/-- Whether a word with E = 1 lies at or after offset `a`, before the end of fetching
(R375): bit 7 of some byte at an offset of 3 modulo 4. -/
def State.closes (s : State) (a : Nat) : Bool :=
  let n := s.me.compN
  (List.range n).any fun i =>
    match (if n = 1 then some s.me else s.core? { s.me.id with num := s.me.id.num + i }) with
    | none => false
    | some c => c.scr.any fun (o, b) =>
        let x := (o / 128 * n + i) * 128 + o % 128
        decide (a ≤ x) && decide (x % 4 = 3) && decide (x < s.me.fetchEnd) && b.getLsbD 7

/-- The words from an offset up to the first with E = 1, at most `n` (R133). -/
def State.packetAt (s : State) (a : Nat) : Nat → List IWord
  | 0 => []
  | n + 1 =>
    let w := s.wordAt a
    w :: (if eBit w then [] else State.packetAt s (a + 4) n)

/-! ## Packet rules (R133, R151, R366 class 0x11, R374) -/

/-- Whether `hwimm` can widen a word (R151). -/
def widens (w : IWord) : Bool :=
  let mj := (major w).toNat
  (decide (0x02 ≤ mj) && decide (mj ≤ 0x15)) || mj == 0x2E

/-- Whether a word is `hwimm`, by its bits (R150). -/
def isHwimm (w : IWord) : Bool := major w == 0x3E && !w.getLsbD 24
/-- Whether a word is `hblk`, by its bits (R150). -/
def isHblk (w : IWord) : Bool := major w == 0x3E && w.getLsbD 24

/-- The rules that word i of a packet breaks, given the words before it and after it, as
(index, sub). -/
def ruleAt (pre : List IWord) (w : IWord) (post : List IWord) : List (Nat × Nat) :=
  let i := pre.length
  let nexts := post.dropWhile fun x => slotOf x == .h
  if slotOf w == .h then
    let hs := (pre.filter fun x => slotOf x == .h).length
    -- the run of hints that stands before w and attaches to the same word
    let run := (pre.reverse.takeWhile fun x => slotOf x == .h).filter isHwimm
    let later := (post.takeWhile fun x => slotOf x == .h).filter isHwimm
    (if hs = 2 then [(i, 3)] else []) ++
    (match nexts with
     | [] => [(i, 4)]
     | t :: _ =>
       if isHwimm w then
         (if !widens t && run.isEmpty then [(i, 6)] else []) ++
         (if major t == 0x2E && run.length == 1 && later.isEmpty then [(i, 6)] else [])
       else []) ++
    (if isHblk w && i ≠ 0 then [(i, 5)] else [])
  else if pre.any fun x => slotOf x == slotOf w then [(i, 2)] else []

/-- All broken rules of a packet, each with its index. -/
def rulesFrom (pre : List IWord) : List IWord → List (Nat × Nat)
  | [] => []
  | w :: post => ruleAt pre w post ++ rulesFrom (pre ++ [w]) post

/-- The lower of two broken rules: by index, then by sub. -/
def lowerRule (a b : Nat × Nat) : Nat × Nat :=
  if a.1 < b.1 ∨ (a.1 = b.1 ∧ a.2 ≤ b.2) then a else b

+---+

### What you should do
Lines to set down from above: the line with "let mj := (major w).toNat", the line with "def ruleAt (pre", and every line between, each exactly as written.

### Written solution
  let mj := (major w).toNat
  (decide (0x02 ≤ mj) && decide (mj ≤ 0x15)) || mj == 0x2E

/-- Whether a word is `hwimm`, by its bits (R150). -/
def isHwimm (w : IWord) : Bool := major w == 0x3E && !w.getLsbD 24
/-- Whether a word is `hblk`, by its bits (R150). -/
def isHblk (w : IWord) : Bool := major w == 0x3E && w.getLsbD 24

/-- The rules that word i of a packet breaks, given the words before it and after it, as
(index, sub). -/
def ruleAt (pre : List IWord) (w : IWord) (post : List IWord) : List (Nat × Nat) :=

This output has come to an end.